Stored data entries
▼▼▼

/-! Matrices and graphics. -/

/-- R148, R149, R153, R154, R374, R382, R406, R429, R430: a matrix operation whose operands meet Table 5-6, whose scratchpad ranges lie in the
partition, and for which there is room is accepted into the open set with what it captured; MMA of operands that Table 5-2 does not list traps
with cause 0x09, sub-code 1, WRND of a misaligned offset with sub-code 5. MBATCH closes the open set under the next number. MBWAIT
goes on when no closed batch at or before its number is left, else stands at kind 6. -/
def Obligations.MatrixOperations : Prop :=
  ∀ (o : Opnd) (s : State) (ta tb : W64), ta = rdTctl s o.a.toNat → tb = rdTctl s o.b.toNat →
    (∀ i kind sel sc, (i = .mma o ∧ kind = .mma) ∨ (i = .mmax o ∧ kind = .mmax) ∨ (i = .mmaz o ∧ kind = .mmaz) → ready i s = true →
      sel = (parOf o).sel.toNat → sc = (if sel = 0 then 0 else rdS s ((parOf o).val.toNat % 64)) →
      (comboOk (tcTT ta) (tcTT tb) sel = false → Ends i s (takeTrap { cause := 9, sub := 1 } false s)) ∧
      (comboOk (tcTT ta) (tcTT tb) sel = true → tcCols ta = (if kind = .mmax then tcRows tb else tcCols tb) →
        (kind = .mmax → tcCols tb ≤ 64) → (sel ≠ 0 → fld sc 21 11 = 0 ∧ fld sc 53 11 = 0) →
        Accepts i s { opOf kind o s with tctlA := ta, tctlB := tb, sel := sel, scale := sc })) ∧
    (∀ d0 d1 d2 d3 esz, ready (.xscan o) s = true → d0 = rdS s o.a.toNat → d1 = rdS s (o.a.toNat + 1) → d2 = rdS s (o.a.toNat + 2) →
      d3 = rdS s (o.a.toNat + 3) → esz = (if bit d2 37 then 4 else 8) → fld d0 57 6 = 0 → fld d1 21 43 = 0 → fld d2 38 26 = 0 →
      fld d3 40 24 = 0 → fld d2 0 12 ≠ 0 → fld d2 12 25 ≠ 0 → fld d2 12 25 ≤ 2 ^ 24 → fld d0 0 57 % esz = 0 → fld d1 0 21 % 2 = 0 →
      fld d3 0 40 % esz = 0 →
      Accepts (.xscan o) s { opOf (if (parOf o).sel = 0 then .xscanRow else .xscanCol) o s with desc := [d0, d1, d2, d3] }) ∧
    (∀ v se, ready (.slmm o) s = true → v = (parOf o).val.toNat → se = rdS s (v / 16 % 64) → 8 ≤ tcTT ta → 8 ≤ tcTT tb → tcCols tb = tcCols ta →
      tcRows ta ≤ 32 → tcRows tb ≤ 32 → fld se 21 11 = 0 → fld se 53 11 = 0 →
      Accepts (.slmm o) s { opOf .slmm o s with tctlA := ta, tctlB := tb, scale := se, k := v % 16 }) ∧
    (∀ i kind off, (i = .wrnd o ∧ kind = .wrndF64) ∨ (i = .wrndF32 o ∧ kind = .wrndF32) → ready i s = true →
      off = (rdS s o.a.toNat + dispOf o).toNat →
      (off % (if kind = .wrndF64 then 8 else 4) ≠ 0 → Ends i s (takeTrap { cause := 9, sub := 5 } false s)) ∧
      (off % (if kind = .wrndF64 then 8 else 4) = 0 →
        Accepts i s { opOf kind o s with off := off, rm := BitVec.ofNat 3 (fld s.g.gmode 10 3) })) ∧
    (ready (.mbatch o) s = true → ∃ s', Completes (.mbatch o) s none s' ∧ s'.g.nb = s.g.nb + 1 ∧
      cget zero s'.g.s o.d.toNat = BitVec.ofNat 64 ((s.g.nb.toNat + 1) % 2 ^ 32) ∧ s'.g.openSet = [] ∧
      ((∀ b ∈ s.g.batches, b.ops ≠ []) → s.g.openSet ≠ [] → s'.g.batches = s.g.batches ++ [⟨s.g.nb + 1, s.g.openSet⟩]) ∧
      (s.g.openSet = [] → s.g.batches = [] → s'.g.batches = []) ∧ s'.g.v = s.g.v ∧ StoresNothing s s' ∧ s'.frames = s.frames) ∧
    (ready (.mbwait o) s = true →
      ((∀ b ∈ s.g.batches, 2 ^ 31 ≤ (((rdS s o.a.toNat).setWidth 32 : W32) - b.num).toNat) → Completes (.mbwait o) s none s) ∧
      ((∃ b ∈ s.g.batches, (((rdS s o.a.toNat).setWidth 32 : W32) - b.num).toNat < 2 ^ 31) →
        Ends (.mbwait o) s (onG (fun g => { g with block := some ⟨6, 0, BitVec.ofNat 64 ((rdS s o.a.toNat).toNat % 2 ^ 32), 0⟩ }) s)))

/-- R145, R69, Table 5-2 in numbers: when the arrays perform an MMA or MMAZ of signed 8-bit elements without scales for the elements that a
test selects, element (i, j) of the frame among them, for i below the rows of A and j below the rows of B, becomes its old value (or 0 for
MMAZ) plus the sum of the products of row i of A and row j of B, modulo 2^32; the frame's other elements and every other frame stay. -/
def Obligations.IntegerMatrix : Prop :=
  ∀ (g : Group) (m : MatOp) (p : Nat → Bool) (s : State) (el : Nat → Nat → Nat → Int),
    (∀ t r k, el t r k = (tileByte g t (64 * r + k)).toInt) →
    m.kind = .mma ∨ m.kind = .mmaz → m.sel = 0 → tcTT m.tctlA = 0 → tcTT m.tctlB = 0 → tcRows m.tctlA ≤ 64 → tcRows m.tctlB ≤ 64 →
    tcCols m.tctlA ≤ 64 → m.d < 64 →
    (∀ i j, i < tcRows m.tctlA → j < tcRows m.tctlB → p (64 * i + j) = true →
      frameGet (performMma g m p s).2 g.panel m.d (64 * i + j) =
        (if m.kind = .mmaz then 0 else frameGet s g.panel m.d (64 * i + j)) +
        BitVec.ofInt 32 (((List.range (tcCols m.tctlA)).map (fun k => el m.a i k * el m.b j k)).sum)) ∧
    (∀ i j, i < 64 → j < 64 → tcRows m.tctlA ≤ i ∨ tcRows m.tctlB ≤ j ∨ p (64 * i + j) = false →
      frameGet (performMma g m p s).2 g.panel m.d (64 * i + j) = frameGet s g.panel m.d (64 * i + j)) ∧
    (∀ d i, d < 64 → d ≠ m.d → i < 4096 → frameGet (performMma g m p s).2 g.panel d i = frameGet s g.panel d i) ∧
    StoresNothing s (performMma g m p s).2 ∧ (performMma g m p s).2.scratch = s.scratch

▲▲▲

** HOW TO COMPLETE THIS TASK **
Can you repeat, word for word, every line above from the one containing "fld d3 0 40 % esz = 0 →" down to the one containing "(∀ v se, ready", including both?

** EXPECTED OUTPUT **
      fld d3 0 40 % esz = 0 →
      Accepts (.xscan o) s { opOf (if (parOf o).sel = 0 then .xscanRow else .xscanCol) o s with desc := [d0, d1, d2, d3] }) ∧
    (∀ v se, ready (.slmm o) s = true → v = (parOf o).val.toNat → se = rdS s (v / 16 % 64) → 8 ≤ tcTT ta → 8 ≤ tcTT tb → tcCols tb = tcCols ta →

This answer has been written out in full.